Vista initially envisioned borrowing $6bn from private lenders to refinance Finastra’s debt. But difficulties emerged.
Lenders briefly pushed to split the loan into a senior and junior one. A tantalising yield of 12 to 12.5 percentage points over the floating rate benchmark — or roughly 17 to 18 per cent — was discussed for the junior debt, two people said. The high cost was seen as prohibitive and even then the company couldn’t round up enough interested lenders.
Refinancing was imperative, as Finastra had a loan and revolving credit facility that were set to mature in 2024. Most companies seek to refinance their bonds and loans at least a year before they come due to keep them from becoming current liabilities on their balance sheets.
As the summer progressed, Vista pushed lenders to keep pitching proposals that would keep it from putting in any extra cash. But it ultimately relented. Vista declined to comment.
“They started out trying to get more debt from the direct lenders, so it really shows appropriate credit discipline from the lenders,” one person involved in the deal said.
Blue Owl, Ares, Oak Hill, HPS Investment Partners, Oaktree and Elliott Management were among the investors that agreed to lend the $4.8bn this week. The loan will pay roughly 7.25 percentage points above the benchmark interest rate and was offered at a slight discount to par.
Vista, for its part, structured its $1bn investment as preferred equity, making the new money senior to Finastra common stock.

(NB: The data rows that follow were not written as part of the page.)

-- ==== Sys2Proof/Laws/Inflate.lean ====
section
/-! SUPPORT. What the bit reader and the stored block answer, from the bits that stand on the wire (rules R15, R246). -/

namespace Sys2Proof.Machine

/-- `ReadBits(n)` gives the number that stands at the cursor (R15). -/
theorem readBits_bitsAt {p : Port} : ∀ {n pos v : Nat}, BitsAt p pos n v → readBits p n pos = .ok v := by
  intro n
  induction n with
  | zero => intro pos v h; have := h.1; simp at this; subst this; rfl
  | succ n ih =>
    intro pos v h
    have h0 := h.2 0 (by omega)
    have hr : BitsAt p (pos + 1) n (v / 2) := by
      refine ⟨by have := h.1; rw [Nat.pow_succ] at this; omega, fun j hj => ?_⟩
      have := h.2 (j + 1) (by omega)
      rw [Nat.add_assoc, Nat.add_comm 1 j, this, Nat.testBit_succ]
    rw [readBits]
    simp only [Nat.add_zero] at h0
    rw [h0, except_bind_ok, ih hr, except_bind_ok]
    congr 1
    rw [Nat.testBit_zero]
    unfold bit
    split <;> rename_i h1 <;> simp at h1 <;> omega

/-- Reading more bits fails where reading the first of them fails, or the rest (R15). -/
theorem readBits_append {p : Port} : ∀ {n m pos : Nat} {e : Raise}, readBits p (n + m) pos = .error e →
    readBits p n pos = .error e ∨ ∃ v, readBits p n pos = .ok v ∧ readBits p m (pos + n) = .error e := by
  intro n
  induction n with
  | zero => intro m pos e h; exact .inr ⟨0, rfl, by simpa using h⟩
  | succ n ih =>
    intro m pos e h
    rw [Nat.succ_add, readBits] at h
    rw [readBits]
    cases hb : readBit p pos with
    | error e' => rw [hb] at h; exact .inl h
    | ok b =>
      rw [hb, except_bind_ok] at h
      cases hr : readBits p (n + m) (pos + 1) with
      | ok v => rw [hr] at h; cases h
      | error e' =>
        rw [hr] at h
        cases h
        rcases ih hr with h1 | ⟨v, h1, h2⟩
        · rw [h1]; exact .inl rfl
        · rw [h1]; exact .inr ⟨_, rfl, by rw [← h2]; congr 1; omega⟩

/-- The bytes of a stored block that stand on the wire go out (R246). -/
theorem storedBytes_ok {p : Port} {b : Bus} : ∀ (data : List Byte) (pos : Nat) (k : Sink),
    (∀ i, i < data.length → BitsAt p (pos + 8 * i) 8 (byteAt data i)) → k.n + data.length ≤ k.cap →
    Writable b.platform (k.base + k.n) data.length →
    storedBytes p b data.length pos k = .ok (pos + 8 * data.length, k.push data) := by
  intro data
  induction data with
  | nil => intro pos k _ _ _; simp [storedBytes, Sink.push]
  | cons x xs ih =>
    intro pos k h hc hw
    have h0 := readBits_bitsAt (h 0 (by simp))
    simp only [Nat.mul_zero, Nat.add_zero] at h0
    simp only [List.length_cons] at hc hw ⊢
    rw [storedBytes, h0, except_bind_ok]
    have hx : lowByte (byteAt (x :: xs) 0) = x := by simp [byteAt, lowByte]
    have hok : memOk b.platform (k.base + k.n) .write = true := hw _ (by omega) (by omega)
    have hne : ¬k.n = k.cap := by omega
    simp only [hx, emit, hne, if_false, busWrite, hok, if_true, except_bind_ok]
    rw [ih]
    · simp [Sink.push, Nat.add_assoc, Nat.add_comm 1, Nat.mul_add, Nat.add_comm 8]
    · intro i hi
      have := h (i + 1) (by simp; omega)
      have e : byteAt (x :: xs) (i + 1) = byteAt xs i := by simp [byteAt]
      rw [e] at this
      rw [show pos + 8 + 8 * i = pos + 8 * (i + 1) by omega]
      exact this
    · simp only; omega
    · intro a h1 h2; exact hw a (by simp only at h1; omega) (by simp only at h2; omega)

end Sys2Proof.Machine
end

Private equity sponsors have other options and many are loath to pump extra cash into an investment that is struggling, particularly when it was purchased from an older fund that may be winding down.
Many have gone down the path of distressed debt exchanges, where a company offers to give its creditors new bonds or loans worth less than the outstanding ones in exchange for more seniority in the capital structure. Others may choose to throw in the towel altogether, as private equity firm KKR did when its Envision Healthcare filed for bankruptcy earlier this year.
“It’s on the sponsor to defend their portfolio,” said John Kline, managing director of New Mountain Capital. “Sponsors will make rational decisions to support their great assets and they won’t let a small amount of interest expense or leverage get in the way of the future of business. They might not defend poorly performing assets.”
Some are holding out hope that public markets will rebound, opening the door to a much wider pool of buyers of high-yield bonds and leveraged loans. There are signs that it is already happening, with JPMorgan Chase and Goldman Sachs lining up $8.4bn of debt to fund GTCR’s purchase of a majority stake in payments provider Worldpay. That debt will eventually be sold on to buyers of risky loans and bonds.
The difference, lenders and investors noted, was that recent deals reflected new financial conditions, with growth and interest rates that few buyout groups were considering when signing deals between 2018 and 2020. As a result, debt levels are being managed more conservatively.
That is not the case for deals that buyout firms hold from an earlier era.
“Issuers with weaker credit quality and near-term maturities may be attracted to private credit,” said Christina Padgett, head of leveraged finance at rating agency Moody’s. “Private credit lenders have a higher tolerance for risk which is mitigated by a strategy that includes the potential for an equity contribution from the private equity owner.”